For cloud/SaaS companies, the biggest risk is around misconfiguration of complex cloud architecture. AWS and other providers have become complex technology stacks of their own, and fewer individuals understand them compared to traditional, in-house network architecture. Proper configuration review and penetration testing against these services are critical to highlighting any cloud-specific vulnerabilities.

TAKEAWAYS

Hackers aren’t magic, and breaches aren’t inevitable. Many common mistakes could have allowed this to happen:

Misconfigured Identity and Access Management (IAM) Settings

AWS has very complicated IAM settings, and it’s easy to get them wrong. Make sure that you audit your AWS IAM settings on a regular basis to make sure that permissions are not misallocated. Engage Identity – a strategic partner of Rhino Security, offers cloud security audits as a service.

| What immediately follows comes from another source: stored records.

-- ==== Sys2Proof/Machine/Dispatch.lean ====
section
/-!
DEFINITION. One arm for each command: its meaning, or its rejection by name while it has none.
-/

namespace Sys2Proof.Machine

def exec (i : Instr) (s : State) : Host.Outcome State Fault Refusal :=
  match i with
  | .por => Sys2Proof.Machine.execPor s
  | .rstN => Sys2Proof.Machine.execRstN s
  | .resetRelease env => Sys2Proof.Machine.execResetRelease env s
  | .watchdogExpiry => Sys2Proof.Machine.execWatchdogExpiry s
  | .startStable => Sys2Proof.Machine.execStartStable s
  | .devResetDelayExpiry => Sys2Proof.Machine.execDevResetDelayExpiry s
  | .pciePerstRelease => Sys2Proof.Machine.execPciePerstRelease s
  | .d3hotEntry => Sys2Proof.Machine.execD3hotEntry s
  | .functionLevelReset => Sys2Proof.Machine.execFunctionLevelReset s
  | .hotReset => Sys2Proof.Machine.execHotReset s
  | .linkDown => Sys2Proof.Machine.execLinkDown s
  | .replicaMeasurement slowestPs => Sys2Proof.Machine.execReplicaMeasurement slowestPs s
  | .avsbusTransactionFail => Sys2Proof.Machine.execAvsbusTransactionFail s
  | .avsRetry ok => Sys2Proof.Machine.execAvsRetry ok s
  | .stateWordWrite iface size off v => Sys2Proof.Machine.execStateWordWrite iface size off v s
  | .clearCounts iface idx v => Sys2Proof.Machine.execClearCounts iface idx v s
  | .blockEnable iface idx v => Sys2Proof.Machine.execBlockEnable iface idx v s
  | .headEnable iface h v => Sys2Proof.Machine.execHeadEnable iface h v s
  | .headDisable iface h v => Sys2Proof.Machine.execHeadDisable iface h v s
  | .ingestEnable iface p v => Sys2Proof.Machine.execIngestEnable iface p v s
  | .retrain iface port v => Sys2Proof.Machine.execRetrain iface port v s
  | .rasterEnable iface g v => Sys2Proof.Machine.execRasterEnable iface g v s
  | .monitorEnable iface v => Sys2Proof.Machine.execMonitorEnable iface v s
  | .laneBlockLock port lane blocks => Sys2Proof.Machine.execLaneBlockLock port lane blocks s
  | .laneLossOfLock port lane blocks => Sys2Proof.Machine.execLaneLossOfLock port lane blocks s
  | .amColumn port column => Sys2Proof.Machine.execAmColumn port column s
  | .trainingTimeout port => Sys2Proof.Machine.execTrainingTimeout port s
  | .tallyLockAcquired h => Sys2Proof.Machine.execTallyLockAcquired h s
  | .tallyLoss h => Sys2Proof.Machine.execTallyLoss h s
  | .capsReceive h chars => Sys2Proof.Machine.execCapsReceive h chars s
  | .statusPacket h chars => Sys2Proof.Machine.execStatusPacket h chars s
  | .cmdStatusTimeout h ctag => Sys2Proof.Machine.execCmdStatusTimeout h ctag s
  | .loadTimingTimeout h => Sys2Proof.Machine.execLoadTimingTimeout h s
  | .eqReq h arg crc => Sys2Proof.Machine.execEqReq h arg crc s
  | .eqDone h arg crc => Sys2Proof.Machine.execEqDone h arg crc s
  | .deskewDone h arg crc => Sys2Proof.Machine.execDeskewDone h arg crc s
  | .laneLock h arg crc => Sys2Proof.Machine.execLaneLock h arg crc s
  | .laneHealth h arg crc => Sys2Proof.Machine.execLaneHealth h arg crc s
  | .laneMapSwitch h => Sys2Proof.Machine.execLaneMapSwitch h s
  | .bandOk h arg crc => Sys2Proof.Machine.execBandOk h arg crc s
  | .bandErr h arg crc => Sys2Proof.Machine.execBandErr h arg crc s
  | .bandStale h arg crc => Sys2Proof.Machine.execBandStale h arg crc s
  | .lineErr h arg crc => Sys2Proof.Machine.execLineErr h arg crc s
  | .fault h arg crc => Sys2Proof.Machine.execFault h arg crc s
  | .bandTallyTimeout h band => Sys2Proof.Machine.execBandTallyTimeout h band s
  | .receiveBadHeader p lane column => Sys2Proof.Machine.execReceiveBadHeader p lane column s
  | .videoLine p header payload trailer room => Sys2Proof.Machine.execVideoLine p header payload trailer room s
  | .packetBoundary h => Sys2Proof.Machine.execPacketBoundary h s
  | .resetColumn h band gap => Sys2Proof.Machine.execResetColumn h band gap s
  | .lineStartColumn h => Sys2Proof.Machine.execLineStartColumn h s
  | .frameBoundary g => Sys2Proof.Machine.execFrameBoundary g s
  | .fetchStart g => Sys2Proof.Machine.execFetchStart g s
  | .bandTagCheck g band => Sys2Proof.Machine.execBandTagCheck g band s
  | .lineBoundary g => Sys2Proof.Machine.execLineBoundary g s
  | .pixelDue g x y supplied => Sys2Proof.Machine.execPixelDue g x y supplied s
  | .lastActiveLineEnd g => Sys2Proof.Machine.execLastActiveLineEnd g s
  | .crcLearn iface g v => Sys2Proof.Machine.execCrcLearn iface g v s
  | .fqSubmit iface q v => Sys2Proof.Machine.execFqSubmit iface q v s
  | .fqSlotWrite iface q slot reg v => Sys2Proof.Machine.execFqSlotWrite iface q slot reg v s
  | .fqSlotRegister iface q slot v => Sys2Proof.Machine.execFqSlotRegister iface q slot v s
  | .fqSlotUnregister iface q slot v => Sys2Proof.Machine.execFqSlotUnregister iface q slot v s
  | .fqRetiredPop iface q => Sys2Proof.Machine.execFqRetiredPop iface q s
  | .colourPipelinePixel h x y r g b => Sys2Proof.Machine.execColourPipelinePixel h x y r g b s
  | .cellRowComplete h m => Sys2Proof.Machine.execCellRowComplete h m s
  | .threshPixel h x y => Sys2Proof.Machine.execThreshPixel h x y s
  | .bandCopyReady h band => Sys2Proof.Machine.execBandCopyReady h band s
  | .decisionInstant h band => Sys2Proof.Machine.execDecisionInstant h band s
  | .slotStart h band => Sys2Proof.Machine.execSlotStart h band s
  | .edgeInstant out => Sys2Proof.Machine.execEdgeInstant out s
  | .diagnosisSample n code => Sys2Proof.Machine.execDiagnosisSample n code s
  | .measureSlotEnd h band readings => Sys2Proof.Machine.execMeasureSlotEnd h band readings s
  | .ccLearn iface g v => Sys2Proof.Machine.execCcLearn iface g v s
  | .triadClearSuspect iface t v => Sys2Proof.Machine.execTriadClearSuspect iface t v s
  | .sweepStart h gap am => Sys2Proof.Machine.execSweepStart h gap am s
  | .crossingMiss h => Sys2Proof.Machine.execCrossingMiss h s
  | .ilkNFall lowNs => Sys2Proof.Machine.execIlkNFall lowNs s
  | .lenArm iface h v => Sys2Proof.Machine.execLenArm iface h v s
  | .lenForceOff iface h v => Sys2Proof.Machine.execLenForceOff iface h v s
  | .loopSample l raw => Sys2Proof.Machine.execLoopSample l raw s
  | .loopEvaluation l => Sys2Proof.Machine.execLoopEvaluation l s
  | .outputInstant l => Sys2Proof.Machine.execOutputInstant l s
  | .loopClearFault iface l v => Sys2Proof.Machine.execLoopClearFault iface l v s
  | .pgTargetWrite iface g v => Sys2Proof.Machine.execPgTargetWrite iface g v s
  | .injectorStart iface k v => Sys2Proof.Machine.execInjectorStart iface k v s
  | .injectorStop iface k v => Sys2Proof.Machine.execInjectorStop iface k v s
  | .injectionEnd k => Sys2Proof.Machine.execInjectionEnd k s
  | .captureArm iface v => Sys2Proof.Machine.execCaptureArm iface v s
  | .captureAbort iface v => Sys2Proof.Machine.execCaptureAbort iface v s
  | .captureFillEnd => Sys2Proof.Machine.execCaptureFillEnd s
  | .latchAll g => Sys2Proof.Machine.execLatchAll g s
  | .telemPoll p => Sys2Proof.Machine.execTelemPoll p s
  | .telem p frame phase => Sys2Proof.Machine.execTelem p frame phase s
  | .pmbusTransactionFail b => Sys2Proof.Machine.execPmbusTransactionFail b s
  | .ack p frame => Sys2Proof.Machine.execAck p frame s
  | .ident p frame phase => Sys2Proof.Machine.execIdent p frame phase s
  | .zoneFaults p frame phase => Sys2Proof.Machine.execZoneFaults p frame phase s
  | .fwQuery p frame => Sys2Proof.Machine.execFwQuery p frame s
  | .fwCheck p frame => Sys2Proof.Machine.execFwCheck p frame s
  | .dbResponseTimeout p => Sys2Proof.Machine.execDbResponseTimeout p s
  | .driverVersionTimeout p addr => Sys2Proof.Machine.execDriverVersionTimeout p addr s
  | .stringClearFault iface n v => Sys2Proof.Machine.execStringClearFault iface n v s
  | .bankRearm iface b v => Sys2Proof.Machine.execBankRearm iface b v s
  | .fadeIn iface b => Sys2Proof.Machine.execFadeIn iface b s
  | .fadeOut iface b => Sys2Proof.Machine.execFadeOut iface b s
  | .standby iface b => Sys2Proof.Machine.execStandby iface b s
  | .breathe iface b => Sys2Proof.Machine.execBreathe iface b s
  | .zoneStep z band row => Sys2Proof.Machine.execZoneStep z band row s
  | .zoneSwap z band => Sys2Proof.Machine.execZoneSwap z band s
  | .zoneClearFault iface c v => Sys2Proof.Machine.execZoneClearFault iface c v s
  | .monitorRefresh => Sys2Proof.Machine.execMonitorRefresh s
  | .dsiTeEdge falling => Sys2Proof.Machine.execDsiTeEdge falling s
  | .teTimeout => Sys2Proof.Machine.execTeTimeout s
  | .granaryRequest r addr write fill data => Sys2Proof.Machine.execGranaryRequest r addr write fill data s
  | .subchannelCommandIssue ch sub => Sys2Proof.Machine.execSubchannelCommandIssue ch sub s
  | .idleDrain ch sub => Sys2Proof.Machine.execIdleDrain ch sub s
  | .readDecode r addr symbols => Sys2Proof.Machine.execReadDecode r addr symbols s
  | .alertN ch rank addr persists => Sys2Proof.Machine.execAlertN ch rank addr persists s
  | .refreshTick ch burst => Sys2Proof.Machine.execRefreshTick ch burst s
  | .mr4Poll ch op readbackBad => Sys2Proof.Machine.execMr4Poll ch op readbackBad s
  | .zqCalibration => Sys2Proof.Machine.execZqCalibration s
  | .rhWindowEnd ch bank => Sys2Proof.Machine.execRhWindowEnd ch bank s
  | .migrationLineCopy ch symbols => Sys2Proof.Machine.execMigrationLineCopy ch symbols s
  | .bar2Read iface off size => Sys2Proof.Machine.execBar2Read iface off size s
  | .bar2Write iface off data => Sys2Proof.Machine.execBar2Write iface off data s
  | .spiRead addr count early => Sys2Proof.Machine.execSpiRead addr count early s
  | .spiQuadRead addr count early => Sys2Proof.Machine.execSpiQuadRead addr count early s
  | .spiWrite addr count data crc early => Sys2Proof.Machine.execSpiWrite addr count data crc early s
  | .spiQuadWrite addr count data crc early => Sys2Proof.Machine.execSpiQuadWrite addr count data crc early s
  | .readStatus => Sys2Proof.Machine.execReadStatus s
  | .readId => Sys2Proof.Machine.execReadId s
  | .spiUnknownOpcode op => Sys2Proof.Machine.execSpiUnknownOpcode op s
  | .mailboxDoorbell iface m v => Sys2Proof.Machine.execMailboxDoorbell iface m v s
  | .mailboxAck iface m v => Sys2Proof.Machine.execMailboxAck iface m v s
  | .mailboxAbort iface m v => Sys2Proof.Machine.execMailboxAbort iface m v s
  | .mbStatusRead iface m => Sys2Proof.Machine.execMbStatusRead iface m s
  | .mailboxCommandComplete m => Sys2Proof.Machine.execMailboxCommandComplete m s
  | .devPing m => Sys2Proof.Machine.execDevPing m s
  | .devInfo m => Sys2Proof.Machine.execDevInfo m s
  | .devReset m => Sys2Proof.Machine.execDevReset m s
  | .devFence m => Sys2Proof.Machine.execDevFence m s
  | .devStateWrite m => Sys2Proof.Machine.execDevStateWrite m s
  | .headCmd m => Sys2Proof.Machine.execHeadCmd m s
  | .seqLoad m => Sys2Proof.Machine.execSeqLoad m s
  | .tsLoadTable m => Sys2Proof.Machine.execTsLoadTable m s
  | .lmLoadTable m => Sys2Proof.Machine.execLmLoadTable m s
  | .monDcs m => Sys2Proof.Machine.execMonDcs m s
  | .lightFade m => Sys2Proof.Machine.execLightFade m s
  | .lightClearFault m => Sys2Proof.Machine.execLightClearFault m s
  | .lightRearm m => Sys2Proof.Machine.execLightRearm m s
  | .znClearFault m => Sys2Proof.Machine.execZnClearFault m s
  | .ceMove m => Sys2Proof.Machine.execCeMove m s
  | .ceCaptureRead m => Sys2Proof.Machine.execCeCaptureRead m s
  | .memDma m n host hostOk => Sys2Proof.Machine.execMemDma m n host hostOk s
  | .memFill m n => Sys2Proof.Machine.execMemFill m n s
  | .memSpare m => Sys2Proof.Machine.execMemSpare m s
  | .memSelfRefresh m => Sys2Proof.Machine.execMemSelfRefresh m s
  | .memErrlog m => Sys2Proof.Machine.execMemErrlog m s
  | .calRun m measures => Sys2Proof.Machine.execCalRun m measures s
  | .calRead m => Sys2Proof.Machine.execCalRead m s
  | .fwStage m => Sys2Proof.Machine.execFwStage m s
  | .fwApply m => Sys2Proof.Machine.execFwApply m s
  | .fwConfirm m sectors flashOk => Sys2Proof.Machine.execFwConfirm m sectors flashOk s
  | .fwRollback m => Sys2Proof.Machine.execFwRollback m s
  | .fwFlashErase m => Sys2Proof.Machine.execFwFlashErase m s
  | .fwFlashWrite m => Sys2Proof.Machine.execFwFlashWrite m s
  | .setSave m => Sys2Proof.Machine.execSetSave m s
  | .setExport m => Sys2Proof.Machine.execSetExport m s
  | .setImport m => Sys2Proof.Machine.execSetImport m s
  | .idRead m => Sys2Proof.Machine.execIdRead m s
  | .idAttest m => Sys2Proof.Machine.execIdAttest m s
  | .idCert m => Sys2Proof.Machine.execIdCert m s
  | .glRun m => Sys2Proof.Machine.execGlRun m s
  | .glResults m => Sys2Proof.Machine.execGlResults m s
  | .testEvent m => Sys2Proof.Machine.execTestEvent m s
  | .evLatchWrite iface g v => Sys2Proof.Machine.execEvLatchWrite iface g v s
  | .evEnableWrite iface g v => Sys2Proof.Machine.execEvEnableWrite iface g v s
  | .msixVectorUnmask vec => Sys2Proof.Machine.execMsixVectorUnmask vec s
  | .shAllocRead iface => Sys2Proof.Machine.execShAllocRead iface s
  | .shValueWrite iface n v => Sys2Proof.Machine.execShValueWrite iface n v s
  | .sheafCommit iface n => Sys2Proof.Machine.execSheafCommit iface n s
  | .sheafValidate n => Sys2Proof.Machine.execSheafValidate n s
  | .sheafAbort iface n => Sys2Proof.Machine.execSheafAbort iface n s
  | .sheafRelease iface n => Sys2Proof.Machine.execSheafRelease iface n s
  | .sheafApply n => Sys2Proof.Machine.execSheafApply n s
  | .sheafCompletion n => Sys2Proof.Machine.execSheafCompletion n s
  | .sfAcceptance acceptUs => Sys2Proof.Machine.execSfAcceptance acceptUs s
  | .handoverTimeout => Sys2Proof.Machine.execHandoverTimeout s
  | .sensorSample st raw convFault => Sys2Proof.Machine.execSensorSample st raw convFault s
  | .sensorAutoRestore st => Sys2Proof.Machine.execSensorAutoRestore st s
  | .sensorClearSuspect iface st v => Sys2Proof.Machine.execSensorClearSuspect iface st v s
  | .offsetRecord st => Sys2Proof.Machine.execOffsetRecord st s
  | .trackedDwellExpiry bank => Sys2Proof.Machine.execTrackedDwellExpiry bank s
  | .budgetUpdate => Sys2Proof.Machine.execBudgetUpdate s
  | .throttleHoldEnd => Sys2Proof.Machine.execThrottleHoldEnd s
  | .nvWindowOpen => Sys2Proof.Machine.execNvWindowOpen s
  | .edgeTrack unit measure => Sys2Proof.Machine.execEdgeTrack unit measure s
  | .edgeTrackSwitch unit => Sys2Proof.Machine.execEdgeTrackSwitch unit s
  | .gleanerStep task st => Sys2Proof.Machine.execGleanerStep task st s
  | .gleanerResume ch => Sys2Proof.Machine.execGleanerResume ch s
  | .tapReset => Sys2Proof.Machine.execTapReset s
  | .extest cells => Sys2Proof.Machine.execExtest cells s
  | .idcode => Sys2Proof.Machine.execIdcode s
  | .samplePreload cells => Sys2Proof.Machine.execSamplePreload cells s
  | .extestPulse => Sys2Proof.Machine.execExtestPulse s
  | .extestTrain => Sys2Proof.Machine.execExtestTrain s
  | .clamp => Sys2Proof.Machine.execClamp s
  | .highz => Sys2Proof.Machine.execHighz s
  | .bypass code => Sys2Proof.Machine.execBypass code s
  | .configurationSpaceWrite memory master msix leaveD3 => Sys2Proof.Machine.execConfigurationSpaceWrite memory master msix leaveD3 s
  | .pcieLinkUp gen width => Sys2Proof.Machine.execPcieLinkUp gen width s
  | .dcsReadResponse dataType payload => Sys2Proof.Machine.execDcsReadResponse dataType payload s
  | .dcsResponseTimeout => Sys2Proof.Machine.execDcsResponseTimeout s
  | .moveTimeout m => Sys2Proof.Machine.execMoveTimeout m s

end Sys2Proof.Machine
end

Lack of Regular Penetration Testing and Security Assessments

Your company should have a holistic security assessment approach to discover vulnerabilities throughout your infrastructure. In addition, you should have regular external penetration tests of all of your critical systems.

Failure to Manage the Risks Associated with Cloud Infrastructure

A cloud-based company can’t hide all of its most valuable assets behind a firewall. Permissions have to be carefully configured since many cloud endpoints are publicly available. The risks associated with a cloud-based infrastructure are fundamentally different and depend heavily on proper key management and protection.

CONCLUSION

We are certain to learn more about the OneLogin breach as details are revealed in the coming weeks, however, we can reflect on the lessons learned. Password managers will help you and your employees create long random unique passwords, and you should continue using them even after this breach.

Also, verify the configuration of your AWS infrastructure. AWS has a very secure infrastructure, but information leakage and misconfiguration can alter the security of the instance. Make sure your AWS keys are properly secured, and that your AWS permissions are well-structured and frequently audited.